The bathroom was empty, too.
Down the hall in the same wing, Wolfram's gym was empty.
Beau wondered where the man had gotten off to. He'd never known Wolfram to lurk anywhere in the penthouse other than in his own wing. Beau checked room after room only to find them abandoned.
He also didn't usually talk to Wolfram in the middle of the night, he realized. Beau had let himself think that he knew everything there was to know about Wolfram—or at least was approaching that point—but the fact that he wasn't where Beau expected him to be was a stark reminder that he could still have secrets.
That doesn't change anything, Beau told himself. He'd already decided that Wolfram was a good man. His actions bore it out every day. Beau didn't have to know everything about someone to know that they were good, that they deserved trust.
He left the wing, feeling bad about snooping, and returned to the familiar hall with his own room. He lingered outside the ruined guest room with his cup of tea just long enough to hear the sound of shattering glass.
Wolfram.
Heart pounding, Beau cracked the door and stepped inside.
The room was different at night, made more bizarre and frightening by the lamplight that splashed jagged shadows against the walls.
Wolfram wasn’t in the drawing room, but the furniture within was even more pulverized than the last time Beau had seen it. The chairs and cushions were no longer recognizable as discrete units but were instead a mess of splintered wood and rags.
There was a low keening coming from another part of the apartment. Beau followed the noise through the study and into the bedroom, where he was confronted by the enormous shape of Wolfram.
He was looking through the floor-to-ceiling windows on one side of the room with his back to Beau, tail held low, the dark stripe of fur running down his spine bristling, making him look impossibly large.
He’s naked, Beau realized after an instant. For the first time, he was seeing Wolfram without the vest, the breeches, the gold watch—the things that had helped to very firmly categorize Wolfram as a man and not an animal.
The high and pitiful noise turned into a growl that rolled out of him.
Suddenly, the muscles in his back contracted. Beau wanted to call out to him but the words were caught in his throat and he watched the inexorable movement that seemed to slip in slow motion, Wolfram rearing back and then swiping with all his might.
The glass of the window cracked but did not fall.
“Wolfram!”
Wolfram moved, this time with the other hand, the enormous strength frightening and potent, and he struck the glass again. This time it shattered, falling out into the dark night.

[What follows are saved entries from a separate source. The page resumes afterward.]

/-- The conditions of R44 on the header alone. Of the bytes after the name only the last, 0x7F, is checked to be zero (DESIGN CHOICE, log 66). -/
def headerOk (l : List Byte) : Bool :=
  let h := Header.ofBytes l
  leAt l 0 4 == 0x314B5250 && leAt l 4 2 == 1 && leAt l 0x15 1 == 0 && leAt l 0x46 10 == 0 && leAt l 0x7F 1 == 0
  && decide (h.flags < 4) && decide (h.widthCode ≤ 4) && decide (1 ≤ h.plies) && decide (h.plies ≤ 16)
  && decide (1 ≤ h.vregs) && decide (h.vregs ≤ 256) && decide (h.tiles ≤ 16) && decide (h.xarrays ≤ 1024)
  && h.scratch % 64 == 0 && decide (h.scratch ≤ 393216) && decide (h.priv ≤ 65536) && h.imageSize % 64 == 0
  && decide (h.schedSize ≤ 4096) && decide (h.barCount ≤ 12288) && decide (32 * h.barCount ≤ h.scratch)
  && decide (h.width * h.plies ≤ 512) && decide (h.vregs * h.width * h.plies ≤ 131072)
  && h.distSize != 0 && h.distSize % 8 == 0 && h.plySize != 0 && h.plySize % 8 == 0
  && ((h.schedCount == 0) == (h.schedSize == 0))
  && (match partsGo 128 [(h.barOff, 32 * h.barCount), (h.distOff, h.distSize), (h.plyOff, h.plySize), (h.dataOff, h.dataSize),
        (h.schedOff, h.schedSize)] with
      | some e => h.imageSize == (e + 63) / 64 * 64
      | none => false)

/-- Every barrier object has an expected count, and nothing else (R29). -/
def barsOk (l : List Byte) (n : Nat) : Bool :=
  (List.range n).all fun i => leAt l (32 * i) 2 != 0 && leAt l (32 * i + 2) 30 == 0

/-- One step word of a schedule follows the rules of its entry, CK apart (R297, R300). -/
def stepWordOk (w : Word) : Bool :=
  let f := Fields.ofWord w 0
  let opc := fld w 56 8
  let fn := fld w 52 4
  f.tc == 0 && f.la == 0 && !f.u && !w.getLsbD 40 && fld w 41 4 == 0
  && (if opc = 0xC0 then decide (fn ≤ 1) && f.m.toNat % 8 == 0 && gateCodesOk f
      else opc == 0xC1 && fn == 0 && decide (f.d.toNat < 0x40) && f.a == 0 && f.b == 0 && f.c == 0 && f.m.toNat % 64 / 2 == 0)

/-- No run between checkpoints exceeds 64 words: n words have passed since the last one. -/
def checkpointsOk : Nat → List Word → Bool
  | _, [] => true
  | n, w :: l => decide (n < 64) && checkpointsOk (if w.getLsbD 7 then 0 else n + 1) l

/-- The step words of each schedule of the section; none when the section breaks R41 or R297. -/
def schedules (l : List Byte) (count : Nat) : Option (List (List Word)) :=
  let first := (4 * count + 7) / 8 * 8
  if decide (l.length < first) || leAt l (4 * count) (first - 4 * count) != 0 then none
  else
    (List.range count).mapM fun i =>
      let off := leAt l (4 * i) 2
      let n := leAt l (4 * i + 2) 2
      let ws := (List.range n).map fun j => BitVec.ofNat 64 (leAt l (off + 8 * j) 8)
      if off % 8 == 0 && decide (first ≤ off) && decide (off + 8 * n ≤ l.length) && ws.all stepWordOk && checkpointsOk 0 ws then some ws
      else none

/-! ## Launch records (R49, R50, R52) -/

def LRecord.ofBytes (addr : Word) (l : List Byte) : LRecord :=
  let w := fun o => BitVec.ofNat 64 (leAt l o 8)
  { addr, image := w 0, args := w 0x08, region := w 0x10, gridX := leAt l 0x18 4, gridY := leAt l 0x1C 4, gridZ := leAt l 0x20 4
    flags := leAt l 0x24 2, ndeps := leAt l 0x26 1, copyCount := leAt l 0x27 1, deps := (List.range 4).map fun k => w (0x28 + 8 * k)
    done := w 0x48, copies := (List.range 16).map fun n => (w (0x80 + 16 * n), w (0x88 + 16 * n)) }

/-- One static copy entry, as far as the record tells. -/
def copyEntryOk (used : Bool) (e : Word × Word) : Bool :=
  if used then e.1.toNat % 64 == 0 && fld e.2 52 12 == 0 && fld e.2 9 7 == 0 && fld e.2 32 20 % 16 == 0 && fld e.2 16 16 % 32 == 0
  else e.1 == 0 && e.2 == 0

/-- The record check of R52. -/
def recordOk (l : List Byte) : Bool :=
  let r := LRecord.ofBytes 0 l
  let grid := fun g => decide (1 ≤ g) && decide (g ≤ 16777216)
  r.image.toNat % 64 == 0 && r.region.toNat % 64 == 0 && grid r.gridX && grid r.gridY && grid r.gridZ && decide (r.skeins ≤ 2 ^ 48)
  && decide (r.flags < 8) && decide (r.ndeps ≤ 4) && decide (r.copyCount ≤ 16) && r.done.toNat % 16 == 0 && leAt l 0x50 48 == 0
  && (List.range 4).all (fun k => let d := nth r.deps k 0; d.toNat % 16 == 0 && (decide (k < r.ndeps) || d == 0))
  && (List.range 16).all fun n => copyEntryOk (decide (n < r.copyCount)) (nth r.copies n (0, 0))

/-- The limits of R50 that need the header. -/
def copiesFit (r : LRecord) (h : Header) : Bool :=
  (r.copies.take r.copyCount).all fun e =>
    decide (fld e.2 32 20 < h.scratch) && decide (fld e.2 16 16 < 32 * h.barCount) && decide (fld e.2 4 4 < h.tiles)

/-! ## Region control blocks (R58 to R60) -/

/-- A block as read, `ok` where no reserved byte or bit is set and every field it owns lies in its range. Blocks are read by
physical address (DEDUCED, log 29). -/
def State.readRcb (s : State) (a : Nat) : Rcb :=
  let l := s.paBytes a 128
  let r : Rcb :=
    { addr := a, parent := leAt l 0 8, inherit := leAt l 8 2, priority := leAt l 0x0A 1, tags := leAt l 0x0B 1, rflags := leAt l 0x0C 4
      spindles := leAt l 0x10 2, bw := leAt l 0x12 2, xarrays := leAt l 0x14 4, boost := leAt l 0x18 1
      handler := BitVec.ofNat 64 (leAt l 0x20 8), saveArea := leAt l 0x28 8, saveSize := leAt l 0x30 4, latency := leAt l 0x34 4 }
  let own := fun b => r.inherit / 2 ^ b % 2 == 1
  { r with ok :=
      decide (r.inherit < 512) && leAt l 0x19 7 == 0 && leAt l 0x38 72 == 0
      && (!own 0 || decide (r.priority ≤ 15)) && (!own 2 || decide (r.rflags < 2)) && (!own 3 || decide (r.spindles ≤ 256))
      && (!own 4 || (decide (1 ≤ r.bw) && decide (r.bw ≤ 1024))) && (!own 5 || decide (r.xarrays ≤ 262144))
      && (!own 6 || decide (r.boost ≤ 64)) && (!own 7 || (r.handler.toNat % 8 == 0 && r.saveArea % 64 == 0)) }

/-- The blocks that a launch into a region reads: those from it to its root that have not been read, as far as a chain may reach (R58, R60). -/
def chainGo (s : State) : Nat → Nat → List Rcb → List Rcb
  | 0, _, got => got
  | k + 1, a, got =>
    if a % 64 != 0 || got.any fun r => r.addr == a then got
    else
      match s.rcb? a with
      | some r => if r.parent = 0 then got else chainGo s k r.parent got
      | none =>
        let r := s.readRcb a
        if r.parent = 0 then got ++ [r] else chainGo s k r.parent (got ++ [r])

/-- The chain of a region is valid (R58): at most eight aligned blocks that pass their checks, up to a root that inherits nothing. -/
def chainOkGo (s : State) : Nat → Nat → Bool
  | 0, _ => false
  | k + 1, a =>
    a % 64 == 0 && (match s.rcb? a with
      | none => false
      | some r => r.ok && (if r.parent = 0 then r.inherit == 0x1FF else chainOkGo s k r.parent))

def State.chainOk (s : State) (a : Nat) : Bool := chainOkGo s 8 a

/-- Some block that a region's first use would read cannot be read yet (R382, R383, R386). A block beyond the physical addresses, of 52 bits, is read
like one in a package without a link, hence never (DESIGN CHOICE, log 104). -/
def chainWaits (s : State) : Nat → Nat → Bool
  | 0, _ => false
  | k + 1, a =>
    if a % 64 != 0 then false
    else
      match s.rcb? a with
      | some r => r.parent != 0 && chainWaits s k r.parent
      | none => !s.readsAll a 128 || ((s.readRcb a).parent != 0 && chainWaits s k (s.readRcb a).parent)

/-- The region of a launch: its blocks are read where they have not been, whether or not its chain is valid, and never again (R60). -/
def State.knowRegion (s : State) (a : Nat) : State := { s with rcbs := s.rcbs ++ chainGo s 9 a [] }

/-- The root of a region's tree. -/
def State.rootOf (s : State) (a : Nat) : Nat := ((s.rcbChain a).getLast?.map fun r => r.addr).getD 0

/-- An address space as its registers stand; 0 is always enabled. -/
def State.space (s : State) (asid : Nat) : AddrSpace := agetD s.spaces asid {}

/-- An address space as an accepted launch sees it before its checks: EN, ROOT and PRIV as it was accepted under, where skeins used the space when
they were changed (R226). -/
def Launch.spaceOf (l : Launch) (s : State) (asid : Nat) : AddrSpace :=
  match aget? l.kept asid with
  | none => s.space asid
  | some x => { x with rcb := (s.space asid).rcb }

Wind whipped into the room. Beau screamed his name a second time. Wolfram stepped forward, one hand on the edge of the broken glass. He leaned out into the night at a precarious angle, his trajectory clear. He aimed to jump through the window.
Beau didn’t think, didn’t wait. He ran across the room screaming Wolfram’s name and dug his fingers into the fur where it was longest on Wolfram’s back, throwing all of his weight into it, pulling him back with the whole force of his body.
Wolfram didn’t budge at first, his profile fearsome against the glowing New Whitby sky beyond them, dark mane moving in the wind.
“Wolf, please,” Beau begged, tugging him, his bare feet slipping in the broken glass.
Finally, Wolfram turned as if seeing Beau for the first time.
“Please, come on,” Beau said, releasing his fur and pulling at him around the waist. Tears were hot on his cheeks. “Come away from the window.”
Wolfram had the same look he’d had that morning—impenetrable and foreign—but Beau knew that the man was inside of him.
“You’re bleeding—please,” Beau said. The back of one of Wolfram’s hands was slashed and blood was flowing down his wrist. Beau tried to pull it closer to have a look but Wolfram pulled the hand back, growling and baring his teeth.
Wolfram came away from the window, then, but he bristled again, the growl rolling low in his chest as he stalked toward Beau.
Beau took one step back and then another. “Wolfram.”
Wolfram just narrowed his eyes at him and took another step.
Beau shuddered at the awareness that Wolfram was looking at him like a piece of prey. At the same time, something turned a corner inside Beau in the same way that it had that morning when he’d been mad.